Allan talks to the cop, the ex-Amish cop, while I sniffle into a wadded-up and ancient Kleenex I found in the pocket of my jacket.

We walk back outside. “I think I should take him home with me tonight,” Allan says. “We’ll follow you to the house, get him some things. I’ll call in tomorrow and start arranging for him to go to school in Marshall.”

Robert says, “What?”

Allan says, “You’re going to come live with me.”

Robert says, his voice cracking across the syllables, “For how long?”

“For good, I suppose,” Allan says.

“Is Joyce—” I almost say, “Is Joyce at your place,” but I can’t ask that.

“Joyce left early; she’s got to go to work tomorrow,” Allan says, and he looks off across the parking lot, his mouth pursed. This is a problem for him, a monkey wrench.

I start to reach out and say “I’m sorry” again, and tears well up, again.

“What about school?” Robert asks. “I’ve got to go to school tomorrow.

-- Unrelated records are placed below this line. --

/-- An open hop fails before its switch tick: it stays in the FIFO, dead, so that its interval still counts (R108). -/
def failOpenHop (c reason : Nat) (r : HopRun) (s : State) : State :=
  let s := editAdmitted (c / 8) r.adm { r.adm with dead := true } s
  failHop c reason (closeWindow c s)

/-- R118: whether a port action of a HOP's own tick, later in the order of R201, has set the divider of port `p`. -/
def State.laterDiv (s : State) (a : Admitted) (p : Nat) : Bool :=
  match (s.port p).divKey with
  | some (k, at_) => k.1 == a.key.1 && keyLt a.key k && decide (s.clockOf (p / 128) a.due ≤ at_)
  | none => false

/-- The divider that the tests of R107 and R116 see at port `p`: a valid entry's, unless a later action of the tick has set it. -/
def entryDiv (s : State) (a : Admitted) (es : List (Nat × Nat)) (p : Nat) : Nat :=
  match es.reverse.find? fun e => e.1 == p && divValid e.2 with
  | some e => if s.laterDiv a p then s.divInForce p else e.2
  | none => s.divInForce p

/-- Apply a HOP's port entries (R124, R118): an entry for a port that the core does not drive is skipped. -/
def applyEntries (c : Nat) (a : Admitted) (es : List (Nat × Nat)) (s : State) : State :=
  forList es (fun e s =>
    if s.drivesPort c e.1 then
      if s.laterDiv a e.1 then portTimed e.1 s else applyEntry e.1 e.2 a.key s
    else s.put HOP_STAT.ENTRY_SKIP 1 c) s

/-- `LAST_PLACE` of R120: the driving half's rotator and residual. Where no placement follows a word load, the rotator keeps its
setting and the residual its value (DESIGN CHOICE, log entry 89). -/
def setLastPlace (c : Nat) (s : State) : State :=
  let x := s.half c (s.drive c)
  s.setWide (aLAST_PLACE c) (x.rot.toNat * 2 ^ 32 + x.resid.toNat)

/-- What a successful switch or release does to a port that its lock-loss policy holds (R137, R138). -/
def portIncoming (p : Nat) (squelched : Bool) (s : State) : State :=
  let st := s.get PORT_STAT.STATE p
  if st = psHold || (squelched && st == psPolicy && (s.port p).en) then setPortState p psRun s else s

/-! ## The ping-pong hop (R104 to R109) -/

/-- R103: whether a relock that core `c` made, or is making, covers part of an interval. -/
def State.spaceLost (s : State) (c : Nat) (iv : Nat × Nat) (cls : HopClass) : Bool :=
  (s.core c).busy.any fun b => overlaps iv b cls .relock

/-- A relock of core `c` holds an interval (R103). Intervals that ended more than 25,600 tk ago concern no test any more (R248). -/
def holdBusy (c : Nat) (iv : Nat × Nat) (s : State) : State :=
  let keep := (s.core c).busy.filter fun b => decide (s.count (c / 8) < b.2 + 25600)
  s.setCore c { s.core c with busy := iv :: keep }

/-- Load the captured word into the standby half (R104 stage 1). -/
def hopLoad (c : Nat) (r : HopRun) (s : State) : State :=
  match r.adm.hopOf with
  | none => s
  | some (_, _, ws) =>
    let h := 1 - s.drive c
    let w := ctxDiv ws r.adm.cached
    let s := s.setHalf c h { s.half c h with lastTimed := some s.clock }
    let (ok, s) := loadWord c h w false s.divInForce s
    let s := s.when (ok && w.search) (·.bump HOP_CNT2.SEARCHES c)
    let bad := ok && w.search && (s.half c h).search.isNone
    s.setCore c { s.core c with hop := some { r with loaded := true, wordBad := !ok, searchFail := bad } }

/-- The window of the first ping-pong HOP of core `c` opens, at W or where a step has passed over W (R104, R118), unless a relock has
covered it (R103) or the standby half is out of service, which makes it a relock (R101). -/
def openWindow (c : Nat) (s : State) : State :=
  let n := c / 8
  match s.hopIn c .pingPong with
  | none => s
  | some a =>
    if (s.core c).hop.isSome || a.dead || decide (s.count n < a.due - a.lead) then s
    else if s.spaceLost c (a.due - a.lead, a.due) .pingPong then
      failHop c 9 (editAdmitted n a { a with dead := true } s)
    else if !s.inService c (1 - s.drive c) then
      let pre := match a.hopOf with | some (_, _, ws) => (ctxDiv ws a.cached).preset | none => 3
      let s := editAdmitted n a { a with cls := .relock } s
      holdBusy c (a.due, a.due + relockLimit a.cached pre) s
    else
      let free := match a.hopOf with | some (_, _, ws) => (freePhase ws (s.chip n).gen).1 | none => true
      (s.setCore c { s.core c with hop := some { adm := a, free := free } }).put HOP_STAT.WINDOW 1 c

/-- The timed word of an open window that is still to be loaded. -/
def hopLoadDue (c : Nat) (s : State) : Option HopRun :=
  (s.core c).hop.filter fun r => !r.loaded && s.wordEdge c (1 - s.drive c) && decide (r.adm.due - r.adm.lead + 16 ≤ s.count (c / 8))

/-- HOP_WINDOW_OPEN (R104): the window opens; from W + 16 tk on the word is loaded with it, at a comparison edge of the half (R82). -/
def hopWindowOpenS (c : Nat) (s : State) : State :=
  if (s.core c).hop.isSome then s
  else
    let s := openWindow c s
    match hopLoadDue c s with
    | some r => hopLoad c r s
    | none => s

/-- HOP_PRELOCK_DONE (R105): the half that a hop or relock has loaded meets the pre-lock criterion. -/
def hopPrelockDoneS (c : Nat) (s : State) : State :=
  let x := s.core c
  match x.hop, x.relock with
  | some r, _ =>
    if r.loaded && !r.wordBad && !r.searchFail && (s.half c (1 - s.drive c)).search.isNone then
      s.setCore c { x with hop := some { r with prelock := true, prelockAt := s.clock } }
    else s
  | none, some r =>
    if r.loaded && !r.searchFail && (s.half c (s.drive c)).search.isNone then
      s.setCore c { x with relock := some { r with prelock := true, prelockAt := s.clock } }
    else s
  | none, none => s

/-- Place a half on a line (R106, R113): the rotator setting and the residual in fs. A switchover's settling that overlaps the placement
stage, which began at the clock `since`, degrades it. -/
def placeHalf (c h since : Nat) (l : Option PmLine) (rot : Word) (resid : Int) (s : State) : State :=
  let s := s.setHalf c h { s.half c h with line := l, rot := rot, resid := BitVec.ofInt 32 resid }
  s.when (l.isSome && (s.tb.sw.isSome || decide (since < s.tb.swEnded))) (·.put HOP_STAT.PM_DEGR 1 c)

/-- HOP_PLACEMENT_DONE (R106, R112): the incoming half stands on its context's line. A hop in free phase skips this stage. -/
def hopPlacementDoneS (c : Nat) (rot : Word) (resid : Int) (s : State) : State :=
  match (s.core c).hop with
  | some r =>
    if r.prelock && !r.free && !r.placed then
      let l := r.adm.hopOf.map fun x => ctxLine x.2.2
      let s := placeHalf c (1 - s.drive c) r.prelockAt l rot resid s
      s.setCore c { s.core c with hop := some { r with placed := true } }
    else s
  | none => s

/-- R107: the first reason for which a hop is not ready. -/
def notReady (s : State) (c : Nat) (r : HopRun) : Option Nat :=
  let d := s.drive c
  if !s.fullService then some 7
  else if r.wordBad then some 1
  else if !s.inService c (1 - d) || !s.inService c d then some 6
  else if r.searchFail then some 3
  else if !r.prelock then some 2
  else if !r.free && !r.placed then some 4
  else none

/-- The failure of an open hop under R107, with the clearing of a cached band on NOLOCK (R108, R118). -/
def failReady (c reason : Nat) (r : HopRun) (s : State) : State :=
  let s := failOpenHop c reason r s
  match r.adm.hopOf with
  | some (_, ctx, _) => if reason = 2 && r.adm.cached && !s.cdDown then clearBandValid ctx s else s
  | none => s

/-- A window of core `c` that a step of the replica has passed over, up to the readiness test of its HOP, opens only now (R118), unless the
core is frozen (R318). -/
def openMissed (c : Nat) (s : State) : State :=
  match s.hopIn c .pingPong with
  | some a =>
    if !s.frozen (RegId.CORE_CTRL.at c) && (s.core c).hop.isNone && decide (a.due ≤ s.count (c / 8) + 256) then openWindow c s else s
  | none => s

/-- HOP_READINESS_TEST (R107, R119): at Ts - 256 tk, or at the tick after a step that has passed it, even where the step has
passed the whole window (R118). -/
def hopReadinessTestS (c : Nat) (s : State) : State :=
  let s := openMissed c s
  match (s.core c).hop with
  | some r =>
    if !r.tested && decide (r.adm.due ≤ s.count (c / 8) + 256) then
      match notReady s c r with
      | some reason => failReady c reason r s
      | none => s.setCore c { s.core c with hop := some { r with tested := true } }
    else s
  | none => s

/-- The effects of a successful hop that every class shares (R109, R115, R117). -/
def hopSucceeds (c ctx : Nat) (s : State) : State :=
  let s := (s.bump HOP_CNT.HOPS c).put HOP_STAT.LAST_CTX ctx c
  s.setCore c { s.core c with lastUse := s.clock }

/-- A switch or release: `LAST_SWITCH`, `LAST_PLACE`, the line, and the ports that follow it. -/
def hopLands (c ctx : Nat) (ws : List Word) (at_ : Nat) (s : State) : State :=
  let fp := freePhase ws (s.chip (c / 8)).gen
  let s := (hopSucceeds c ctx s).raise 264
  let s := s.setWide (aLAST_SWITCH c) (ts80 at_)
  let d := s.drive c
  let s := s.when fp.1 fun s => s.setHalf c d { s.half c d with line := none }
  let s := s.put HOP_STAT.ON_LINE (if (s.half c d).line.isSome then 1 else 0) c
  let s := s.when fp.2 (·.put HOP_STAT.UNANCHORED 1 c)
  portsLine c (refreshPorts c (closeLoops c (setLastPlace c s)))

/-- The ports `ps` with the patterns that they emit from half `h` of core `c` up to tick `ts` (R110). -/
def outgoingOf (ps : List Nat) (c h ts : Nat) (s : State) : List (Nat × Pattern) × State :=
  ps.foldl (fun (l, s) p =>
    let (a, s) := outgoing p c h ts s
    (l ++ [(p, a)], s)) ([], s)

/-- The running ports of core `c` with the patterns that they emit. -/
def outgoingAll (c h ts : Nat) (s : State) : List (Nat × Pattern) × State :=
  outgoingOf ((s.portsOf c).filter s.portRuns) c h ts s

/-- R110 at the ports that ran: each passes from the pattern it emitted to its active word's on half `h`. -/
def incomingAll (c h ts : Nat) (outs : List (Nat × Pattern)) (s : State) : State :=
  forList outs (fun x s => incoming x.1 c h ts x.2 s) s
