/-- An accepted edge: its stamp goes to the front FIFO and the taps, stamps a trigger and moves gates (R155, R157, R165). -/
def acceptEdge (k : Nat) (fall : Bool) (pos stamp : Nat) (s : State) : State :=
  let n := chanChip k
  let x := s.chan k
  let late := decide (65536 ≤ pos % 65536 + 420)
  let e : Edge := { stamp := stamp, fall := fall, ovr := x.ovr, at_ := s.clock, late := late }
  let s := s.setChan k { x with lastAcc := some pos, ovr := false, fifo := x.fifo ++ [e] }
  let trig := decide (1024 ≤ k) && s.ts TS_IN.TRIG_EN k == 1 && polarity (s.ts TS_IN.EDGE k) fall
  let s := s.when trig fun s => (s.setWide (aLAST_EDGE k) stamp).raise (k - 1024)
  let tapped := (chansOn n).filter fun j =>
    j != k && s.measOn j fun m => mwMode m.word == 1 && stopChan j m.word == k && polarity (mwStop m.word) fall
  let s := forList tapped (fun j s =>
    s.setChan j { s.chan j with taps := (s.chan j).taps ++ [{ stamp := stamp, fall := fall, at_ := s.clock, late := late }] }) s
  let gated := (chansOn n).filter fun j => s.measOn j fun m => mwGate m.word != 0 && gateChan j m.word == k
  forList gated (fun j s => gateEdge j stamp fall s) s

/-- An edge counted in `OVERRUN` (R154, R155). `FIFO_FULL` is set when an edge finds the front FIFO full, not when the 16th stamp
fills it (DESIGN CHOICE, log entry 109). `OVERRUN_SEEN` of a measurement takes the overruns of its own channel from the arm on,
gate open or not, and none of its stop channel (DESIGN CHOICE, log entry 111). -/
def overrunEdge (k : Nat) (full : Bool) (s : State) : State :=
  let s := (s.tsBump TS_CNT3.OVERRUN k).when full (·.tsSet TS_STAT.FIFO_FULL k 1)
  let x := s.chan k
  s.setChan k { x with ovr := true, meas := x.meas.map fun m => { m with overrun := true } }

/-- R156: the stamp of an edge at fraction `frac` of this tick on chiplet `n`, referred to the time master by `REPL_PHASEn`, which is
added as R145 adds it. -/
def State.edgeStamp (s : State) (n frac : Nat) : Nat :=
  ((ts80 (s.count n) frac : Int) + s.getSigned REPL_PHASE.PHASE n).toNat

/-- TEASEL_EDGE (R153, R154, R155, R156): an edge of the channel's input at fraction `frac` of this tick. A disabled comparator has no
edges. -/
def teaselEdgeS (k : Nat) (fall : Bool) (frac : Nat) (s : State) : State :=
  if s.inOff k then s
  else
    let pos := s.clock * 65536 + frac
    let x := s.chan k
    let since := x.lastAcc.map fun p => pos - p
    let within := fun (tk : Nat) => match since with
      | some d => decide (d < tk * 65536)
      | none => false
    if within (s.ts TS_HOLDOFF.HOLDOFF k) then s.tsBump TS_CNT1.HELD k
    else if within 8 then overrunEdge k false s
    else if 16 ≤ x.fifo.length then overrunEdge k true s
    else acceptEdge k fall pos (s.edgeStamp (chanChip k) frac) s

/-- A write to `TS_IN` (R153, R157): a port monitor ignores [14:0]; a trigger polarity of 0b11 is stored as 0b00. -/
def hookTsIn (k : Nat) (new : Word) (s : State) : Word × State :=
  let v := if k < 1024 then withField new 0 15 0 else new
  if fieldOf v 16 2 = 3 then
    (withField v 16 2 0, (s.tsSet TS_ERR.CLAMP k 1).tsSet TS_ERR.LAST_CODE k 9)
  else (v, s)

/-- The result block of a channel as STAT and `STAT_RES` return it (R28, R181, R176, R418). -/
def State.resultBlock (s : State) (k : Nat) : List Byte :=
  if s.bankLost 13 then List.replicate 64 0
  else
    let b := s.bytesAt (0x01A00000 + 64 * k) 64
    let b := if s.anyBad (0x01A00000 + 64 * k) 64 then b.mapIdx fun i x => if i = 5 then x &&& 0xFE#8 else x else b
    if (s.chan k).cd.isSome then b.mapIdx fun i x => if i = 4 then x ||| 0x80#8 else x else b

end Sys2Proof.Machine
end

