-- ==== Sys2Proof/Machine/Ryrel.lean ====
section
/-! DEFINITION. Ryrel (R273 to R298): links and their states, joining and refusal, heartbeats and departure, time transfer and the
epoch load. -/

namespace Sys2Proof.Machine

/-! ## The capability word -/

/-- The capability word of R375. -/
def State.slCap (s : State) : Nat :=
  let bit := fun (b : Bool) (i : Nat) => if b then 2 ^ i else 0
  let full := s.fullService
  s.get SL_STAT.LEVEL + bit s.queueService 2 + bit full 3 + bit full 4 + bit full 5 + bit (s.isSet SOR_STAT.ALL_CONV) 6 +
    bit (s.isSet TB_STAT.EPOCH_SET) 7 + s.get REF_STAT.STATE * 2 ^ 8 + bit s.isAdmitted 10 +
    bit ((List.range 16).all fun g => !s.isSet LG_CFG.SK_EN g || s.isSet LG_STAT.CONVERGED g) 11 +
    (255 - s.get CHIP_STAT.LOST) * 2 ^ 12 + bit (decide (s.get MEM_BANK_STAT.LOST ≠ 0)) 20 + bit s.accOff 21 +
    bit (!s.nvmLost) 22 + bit (s.get EDITION_SEL.ED == 1) 23

/-! ## Payloads -/

/-- A little-endian field of a payload. -/
def pfld (p : List Byte) (off n : Nat) : Nat := leNat ((p.drop off).take n)

/-- Append zeros up to a length. -/
def zeroTo (n : Nat) (p : List Byte) : List Byte := p ++ List.replicate (n - p.length) 0

/-- The fields of a HELLO (R278). -/
def hSerial (p : List Byte) : Nat := pfld p 0 8
def hEditions (p : List Byte) : Nat := pfld p 8 1
def hSelected (p : List Byte) : Nat := pfld p 9 1
def hRole (p : List Byte) : Nat := pfld p 10 1 % 4
def hLevel (p : List Byte) : Nat := pfld p 10 1 / 4 % 4
def hCold (p : List Byte) : Bool := (pfld p 10 1).testBit 4
def hTakeover (p : List Byte) : Bool := (pfld p 10 1).testBit 6
def hAdmitted (p : List Byte) : Bool := (pfld p 10 1).testBit 7

/-- The fields of a HELLO with COLD = 0. -/
def warmHello (p : List Byte) : List Byte := p.set 10 (p.getD 10 0 &&& 0xEF)

/-- This part's serial number. -/
def ownSerial : Nat := Config.serialNumber.toNat

/-- The HELLO fields that this part sends on link `l` (R278, R280). -/
def State.helloBytes (s : State) (l : Nat) : List Byte :=
  let bit := fun (b : Bool) (i : Nat) => if b then 2 ^ i else 0
  let b := s.role l + s.get RY_GSTAT.LEVEL * 4 + bit (s.isSet RY_GSTAT.COLD) 4 + bit (s.role l == 3) 5 +
    bit (s.lnk l).takeover 6 + bit s.isAdmitted 7
  leBytes 8 ownSerial ++ leBytes 1 1 ++ leBytes 1 (s.get EDITION_SEL.ED) ++ leBytes 2 b ++
    leBytes 4 (s.get RY_WORKERS.HEG) ++ leBytes 4 s.slCap ++ leBytes 4 0

/-- The payload of JOIN, ADMIT, REFUSE, LEAVE and READY. -/
def joinPayload (hello : List Byte) (l : Nat) : List Byte := zeroTo 32 (zeroTo 24 hello ++ leBytes 8 l)
def admitPayload (serial w level heg : Nat) (final : Bool) : List Byte :=
  leBytes 8 serial ++ leBytes 1 w ++ leBytes 1 level ++ leBytes 2 (if final then 1 else 0) ++ leBytes 4 heg
def refusePayload (serial reason : Nat) : List Byte := leBytes 8 serial ++ leBytes 8 reason
def leavePayload (w reason : Nat) : List Byte := leBytes 1 w ++ leBytes 7 reason

/-! ## Refusal, departure -/

/-- Whether a refusal ends by itself after 1 s (R281). -/
def timedRefusal (reason : Nat) : Bool := [4, 5, 7, 8].contains reason

/-- A refusal on this end of link `l` (R281). A cable-delay run ends with the up state (R259). -/
def refuseLink (l reason : Nat) (s : State) : State :=
  let s := cdlyLinkLost l s
  let s0 := s
  let x := s.lnk l
  let s := s.setLnk l { x with
    refuseUntil := if timedRefusal reason then some (s.clock + sTk) else none, refuseHello := x.hello, refuseOwn := s.helloBytes l
    joinBy := none
    loaded := false, readySent := false, takeover := false }
  let s := setLinkState l lsRefused ((s.put RY_STAT.REFUSED 1 l).put RY_STAT.LAST_REFUSE reason l)
  (s.raise 360).logEvent s0 (RegId.RY_STAT.at l) reason

/-- Send REFUSE to the candidate on link `l` and take the refusal here too. -/
def sendRefusal (l serial reason : Nat) (s : State) : State :=
  refuseLink l reason (sendFrame l fREFUSE 0xFE (refusePayload serial reason) s)

/-- `NADM` and `NPARK` follow the worker entries. -/
def refreshWorkers (s : State) : State :=
  let n := fun (st : Nat) => ((List.range 255).filter fun w => s.get WT_STAT.STATE (w + 1) == st).length
  (s.put RY_WORKERS.NADM (n 3)).put RY_WORKERS.NPARK (n 4)

/-- A pending resend of entry `f` is over (R291). -/
def endResend (f : Nat) (s : State) : State := (s.put FWD_STAT.RESEND 0 f).setFwdSt f { s.fwdSt f with resend := none }

/-- A replay stops (R295, R299), and with it the resends that the worker's entries wait for: the next replay sends their records. -/
def stopReplay (w : Nat) (s : State) : State :=
  let s := forList ((s.ry.fwd.filter fun e => e.2.resend.isSome && s.get FWD_DST.WID e.1 == w).map (·.1)) endResend s
  (s.setWt w { s.wt w with replay := [] }).put WT_STAT.REPLAYING 0 w

/-- Park one worker entry (R283): a pending candidate is forgotten. A remote access to it ends with GONE. -/
def parkWorker (w : Nat) (s : State) : State :=
  let st := s.get WT_STAT.STATE w
  let s := if st = 2 || st = 3 then s.put WT_STAT.STATE 4 w else if st = 1 then s.put WT_STAT.STATE 0 w else s
  let s := stopReplay w s
  if s.ry.racc.isSome && s.get RY_RACC_CTRL.WID = w then
    { ((s.put RY_RACC_CTRL.STATUS 4).put RY_RACC_CTRL.GO 0) with ry := { s.ry with racc := none } }
  else s

/-- The workers whose path to the top goes through worker `w`. -/
def State.below (s : State) (w : Nat) : List Nat :=
  (List.range 255).map (· + 1) |>.filter fun v =>
    let a := (s.wt v).parent
    let b := (s.wt a).parent
    s.get WT_STAT.STATE v ≠ 0 && v ≠ w && (a == w || (a ≠ 0 && b == w) || (a ≠ 0 && b ≠ 0 && (s.wt b).parent == w))
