-- ==== Sys2Proof/Machine/Dispatch.lean ====
section
/-! DEFINITION. One arm per command: each is one direct call of the command's meaning. -/

namespace Sys2Proof.Machine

I’ve got an algebra test on Tuesday!”

“That,” Allan says quietly, “is the least of your problems.”

“What about my friends!” Robert says. “You can’t do this to me!” I can see his eyes glistening, too. The family that cries together.

“I can,” Allan says, “and I will. Now you’ve put your mother and me through enough. Get in the car.”

“No!” Robert says. “You can’t make me!”

Allan reaches for his arm, to grab him, and Robert slips away, dancing, tall and gangly, and then blindly turns and runs.

I open my mouth, drawing in the breath to shout his name, and he is running, long legs like his father’s, full of health and desperation, running pointlessly. It’s inescapable, what he is running from, but in the instant before I shout his name I am glad, glad to see him running, this boy of mine who will, I think, survive. “Robert!” I shout, at exactly the same time as his father, but Robert is heading down the street, head up, arms pumping. He won’t go far.

“Robert!” his father shouts again.

I am glad, oh so glad. Run, I think joyfully. Run, you sweet bastard. Run!